Dean swallowed, unable to form a response to Castiel's apology. He wanted to forgive him. Damn it, he really did, but he couldn't. The slate couldn't ever be clean between them. He just didn't want to get hurt like this again. He didn't know what it was about Castiel that did this to him, but he didn't want to get his hopes up over someone who might hurt him again like he had once. He didn't think he could handle it if Castiel betrayed him once again.
The angel nodded his head, and looked down at the ground so Dean wouldn't see how disappointed and hurt his expression was. But Dean already knew how Castiel was feeling, because he knew every inch of the angel's habits and body language, without even meaning to. He hated that he had to hurt Castiel this way, but he just couldn't lay his heart out on the line like that again. Not even for Castiel.
Dean cleared his throat. "I, uh, I guess we should find our way out of Purgatory, huh? Got any brilliant ideas, angel boy?"
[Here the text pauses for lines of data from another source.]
/-! ## Briar (12) -/

/-- A ring of 4 modules, this one at position 0, every port up but port 0, which is as given; time is well past 60 ms. -/
def ringB (x : BriarPort) : State :=
  { up with ts := 4000000000, briar := { n := 4, ringId := 7, ports := [(0, x), (1, { state := 5 }), (2, { state := 5 }), (3, { state := 5 })]
                                         map := [(1, some ⟨3, [5, 5, 5, 5], 0⟩), (2, some ⟨3, [5, 5, 5, 5], 0⟩), (3, some ⟨3, [5, 5, 5, 5], 0⟩)] } }
/-- A frame of empty slots that has been sent. -/
def aFrame : BFrame := { seq := 0, ack := 4095, nak := false }
def st0 (c : Instr) (x : BriarPort) : Nat := ((nx c (ringB x)).bport 0).state
theorem test_port_states : (ringB { state := 3 }).expectedEnd 0 = (1, 2) ∧ st0 (.cblPrsntChange 0 true) { state := 1 } = 2 ∧ st0 (.cblPrsntChange 0 false) { state := 5 } = 1 ∧ st0 (.lossOfSignal 0) { state := 3 } = 2 ∧
    st0 (.signalDetect 0) { state := 2 } = 3 ∧ st0 (.trainingTimeout 0) { state := 6 } = 2 ∧ st0 (.ident 0 0x7FFF 7 4 1 2) { state := 3, since := 3940000000 } = 3 + 2 ∧
    st0 (.ident 0 0xFFFF 7 4 1 3) { state := 6, since := 4000000000 } = 4 ∧ st0 (.ident 0 0xFFFF 7 4 1 2) { state := 3, since := 3939999960 } = 3 ∧
    st0 (.ident 0 0x7FFE 7 4 1 2) { state := 3, since := 3940000000 } = 3 ∧ st0 (.ackTimeout 0) { state := 5, replay := [aFrame] } = 6 ∧ (ringB { state := 3 }).log.intake.length < 62 ∧
    (nx (.ident 0 0xFFFF 7 5 1 2) (ringB { state := 3, since := 4000000000 })).log.intake.any (fun e => e.code == 0x61 && e.source == 0x8C) = true := by decide +kernel
theorem test_signal_lost : SMap.get 0 ((nx (.lossOfSignal 0) (ringB { state := 4 })).bport 0).cnt 8 = 1 := by decide +kernel
/-- The widths of R396: all lanes, one half whole, or neither; and the first frame of a port that has become UP. -/
theorem test_ident : lanesInUse 0xFFFF = 16 ∧ lanesInUse 0xFF7F = 8 ∧ lanesInUse 0x7F7F = 0 ∧ (ringB { state := 3 }).setsFree 0 = true ∧
    ((nx (.ident 0 0xFF7F 7 4 1 2) (ringB { state := 3, since := 3940000000 })).bport 0).lanes = 8 ∧
    ((nx (.ident 0 0xFF7F 7 4 1 2) (ringB { state := 3, since := 3940000000 })).bport 0).replay.map (·.seq) = [0] ∧
    (nx (.ident 0 0xFF7F 7 4 1 2) (ringB { state := 3, since := 3940000000 })).outbox.length = 2 := by decide +kernel
/-- A frame of SEQ `n` whose slots are a packet of a type to position 0: its header, then `ds`. -/
def frameB (n ty : Nat) (nak : Bool) (crc : Bool := true) (ds : List BSlot := []) : FrameIn :=
  let h : BriarPkt := { ty := ty, west := true, high := false, dst := 0, src := 1 }
  let b := ({ seq := n, ack := 4095, nak := nak, slots := ⟨1, h.header ds.length, none⟩ :: ds } : BFrame).bytes
  { bytes := if crc then b else b.set 1039 1#8 }
/-- R397 and R404, bit by bit: SEQ 9, ACK 4095 and NAK; slot 0 a header, slot 1 data; TYPE 2, west, DST 0, SRC 1, one data grain. -/
theorem test_frame_bits : (frameB 9 2 true true [⟨2, [], none⟩]).bytes.take 12 = leBytes 4 (9 + 4095 * 2 ^ 12 + 2 ^ 24) ++ leBytes 4 9 ++ zeros 4 ∧
    ((frameB 9 2 true true [⟨2, [], none⟩]).bytes.drop 16).take 4 = leBytes 4 (2 + 16 + 2 ^ 12 + 2 ^ 18) := by decide +kernel
theorem test_frame_meets : frameSound (frameB 9 5 false).bytes = true ∧ (linkFrame (frameB 9 5 false).bytes).seq = 9 ∧ (linkFrame (frameB 9 5 true).bytes).nak = true ∧
    frameSound (frameB 9 5 false false).bytes = false ∧ (linkFrame (frameB 9 5 false).bytes).slots.map (·.code) = 1 :: List.replicate 15 0 ∧
    (linkFrame (frameB 9 2 false true [⟨2, zeros 64, none⟩]).bytes).slots.map (·.code) = 1 :: 2 :: List.replicate 14 0 ∧
    grainsAfter ((linkFrame (frameB 9 2 false true [⟨2, zeros 64, none⟩]).bytes).slots.getD 0 {}).bytes = 1 ∧
    (pktOf ((linkFrame (frameB 9 5 false).bytes).slots.getD 0 {}).bytes).ty = 5 := by decide +kernel
theorem test_frame_accepted : ((nx (.briarFrameReceive 0 (frameB 9 5 false)) (ringB { state := 5, expect := 9 })).bport 0).expect = 10 ∧
    ((nx (.briarFrameReceive 0 (frameB 9 5 false)) (ringB { state := 5, expect := 9 })).bport 0).inbox.map (·.ty) = [5] ∧
    ((nx (.briarFrameReceive 0 (frameB 4095 5 false)) (ringB { state := 5, expect := 4095 })).bport 0).expect = 0 := by decide +kernel
theorem test_frame_data : ((nx (.briarFrameReceive 0 (frameB 9 2 false true [⟨2, List.replicate 64 3#8, none⟩])) (ringB { state := 5, expect := 9 })).bport 0).inbox.map (·.data) =
    [[List.replicate 64 3#8]] := by decide +kernel
theorem test_frame_cut : ((nx (.briarFrameReceive 0 (frameB 9 2 false true [⟨3, zeros 64, none⟩])) (ringB { state := 5, expect := 9 })).bport 0).inbox = [] ∧
    ((nx (.lossOfSignal 0) (ringB { state := 5 })).bport 1).queue.map (fun p => (p.ty, p.extra)) = [(6, [1, 2, 5, 5, 5])] := by decide +kernel
theorem test_frame_discarded : ((nx (.briarFrameReceive 0 (frameB 9 5 false false)) (ringB { state := 5, expect := 9 })).bport 0).nakSent = true ∧
    ((nx (.briarFrameReceive 0 (frameB 10 5 false)) (ringB { state := 5, expect := 9 })).bport 0).expect = 9 ∧
    (nx (.briarFrameReceive 0 (frameB 10 5 false)) (ringB { state := 5, expect := 0 })).outbox = [.briar 0 ({ aFrame with nak := true } : BFrame).bytes] := by decide +kernel
theorem test_replays : ((nx (.briarFrameReceive 0 (frameB 9 5 true)) (ringB { state := 5, expect := 9, replay := [aFrame], stuck := 14 })).bport 0).stuck = 15 ∧
    ((nx (.briarFrameReceive 0 (frameB 9 5 true)) (ringB { state := 5, expect := 9, replay := [aFrame], stuck := 15 })).bport 0).state = 6 := by decide +kernel
/-- A packet of position 1 waits at port 0. -/
def waitB (p : BriarPkt) : State := ringB { state := 5, inbox := [p] }
def reqB (ty addr len op : Nat) : BriarPkt := { ty := ty, west := true, high := false, dst := 0, src := 1, tag := 9, op := op, addr := addr, len := len, data := [zeros 64, zeros 64] }
theorem test_requests : (reqB 1 60 10 0).isRequest = true ∧ refusedAt 60 10 = 0 ∧ combOf 8 = some .orU32 ∧ (nx (.briarRead 0) (waitB (reqB 1 60 10 0))).txns.map (·.len) = [4, 6] ∧
    (nx (.briarWrite 0) (waitB (reqB 2 60 10 0))).txns.map (·.data.bytes.length) = [4, 6] ∧ (nx (.briarCombine 0) (waitB (reqB 3 60 8 8))).txns.map (·.len) = [4, 4] := by decide +kernel
theorem test_requests_refused : refusedAt controlBase 4 = 2 ∧ refusedAt 0xB00000000000 4 = 1 ∧ (waitB (reqB 1 controlBase 4 0)).direction 1 = some false ∧ (waitB (reqB 1 controlBase 4 0)).nextHop false 1 = some 1 ∧
    ((nx (.briarRead 0) (waitB (reqB 1 controlBase 4 0))).bport 0).queue.map (fun p => (p.ty, p.status, p.tag)) = [(4, 2, 9)] ∧ (nx (.briarWrite 0) (waitB (reqB 2 0xB00000000000 4 0))).txns = [] := by
  decide +kernel
/-- An access of this module's outstanding at position 1. -/
def asked (k : TxKind) (sent : Nat) (p : List BriarPkt) : State :=
  { ringB { state := 5, inbox := p } with
    txns := [{ id := 1, agent := .core 5, kind := k, dest := ⟨some 1, 0x40⟩, len := 8, stage := .remote, purpose := .posted }]
    briar := { (ringB { state := 5, inbox := p }).briar with reqs := [⟨9, 1, sent⟩] } }
def respB (ty st : Nat) : BriarPkt := { ty := ty, west := true, high := false, dst := 0, src := 1, tag := 9, status := st, data := [List.replicate 64 3#8] }
theorem test_responses : (respB 5 0).isRequest = false ∧ (nx (.briarAck 0) (asked .write 0 [respB 5 2])).txns.map (fun q => (q.status, q.stage)) = [(2, .responding)] ∧
    (nx (.briarReadResp 0) (asked .read 0 [respB 4 0])).txns.map (fun q => (q.status, q.data)) = [(0, ⟨List.replicate 8 3#8, false⟩)] ∧
    (nx (.briarReadResp 0) (asked .read 0 [respB 4 3])).txns.map (fun q => (q.status, q.data.poison)) = [(3, true)] ∧
    SMap.get 0 (nx (.briarAck 0) (waitB (respB 5 0))).briar.cnt 3 = 1 := by decide +kernel
theorem test_lsa_send : ((nx .lsaSend (ringB { state := 3 })).bport 1).queue.map (fun p => (p.ty, p.extra)) = [(6, [1, 3, 5, 5, 5])] ∧ ((nx .lsaSend (ringB { state := 3 })).bport 0).queue = [] := by decide +kernel
def lsaB (n src : Nat) : BriarPkt := { ty := 6, west := true, high := false, dst := 0, src := src, extra := [n, 1, 2, 3, 4] }
theorem test_lsa : SMap.get none (nx (.lsa 0) (waitB (lsaB 4 1))).briar.map 1 = some ⟨4, [1, 2, 3, 4], 4000000000⟩ ∧ SMap.get none (nx (.lsa 0) (waitB (lsaB 3 1))).briar.map 1 = some ⟨3, [5, 5, 5, 5], 0⟩ ∧
    SMap.get none (nx (.lsa 0) (waitB (lsaB 3 5))).briar.map 5 = some ⟨3, [1, 2, 3, 4], 4000000000⟩ := by decide +kernel
theorem test_map_expires : SMap.get none (nx (.linkMapExpire 1) (ringB {})).briar.map 1 = some ⟨3, [], 0⟩ ∧ SMap.get none (nx (.linkMapExpire 1) { ringB {} with ts := 4999960 }).briar.map 1 = some ⟨3, [5, 5, 5, 5], 0⟩ := by decide +kernel
theorem test_remote_timeout : ((asked .read 0 []).txn? 1).map (·.status) = some 0 ∧ 0 + 1000 * (asked .read 0 []).odv 0x4800 6 ≤ (asked .read 0 []).ts ∧
    (nx (.remoteTimeout 9) (asked .read 0 [])).txns.map (fun q => (q.status, q.data.poison)) = [(4, true)] ∧
    (nx (.remoteTimeout 9) (asked .write 4000000000 [])).txns.map (·.status) = [0] ∧ (odRow 0x4800 6).map (fun r => (r.cls, r.len, r.dflt, odInRange r 0x4800 6 9, odInRange r 0x4800 6 100000)) = some (2, 4, 100, false, true) := by decide +kernel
Castiel side-smirked at the nickname. Angel boy. He supposed he was, even though he had told Dean time and time again angels had no true gender. He was only a male because of the vessel he'd chosen, and the only reason Dean had shunned the attraction between them. He knew Dean was not, to put it in human terms, homosexual, but he never stopped hoping that he could be the one exception to Dean's rule. Even so, he would never give up hope with Dean. He would always believe in the hunter, even when the hunter did not believe in him.
"Yes, Dean, we should find a way out. And then we can go back to our separate lives."
Castiel turned around and started to walk away from Dean, who followed suit behind him. After walking for a while, he heard, very softly, Dean's voice from behind him say, "I'm sorry, Cas. Maybe someday we can be friends again."
The word friends stopped Castiel in his tracks. That's all he and Dean would ever be, despite his wish to be more. Friends. As much as he felt for Dean, he would just have to accept the fact that Dean did not feel the same way about him at all. He never would. And there was nothing Castiel or anyone else could do about that fact but accept it and try to move on with his life—what little of it he had left.
"I understand," he told Dean in a flat, emotionless voice, and continued on his path. He would find them away out of Purgatory. He would clean up the mess he made, and then he would try his hardest to give Dean the normal life he had always wanted. And maybe one day things would be better for himself. But as long as he made Dean happy…that's all the angel could ever ask for. For once, he was going to be the unsung hero. He would try his hardest no matter what. Because Dean would always mean the world to him, whether he could deal with that or not. And not being in Dean's life was not going to stop him from his mission to make Dean happy again.
Castiel was going to do whatever it took to make things right again.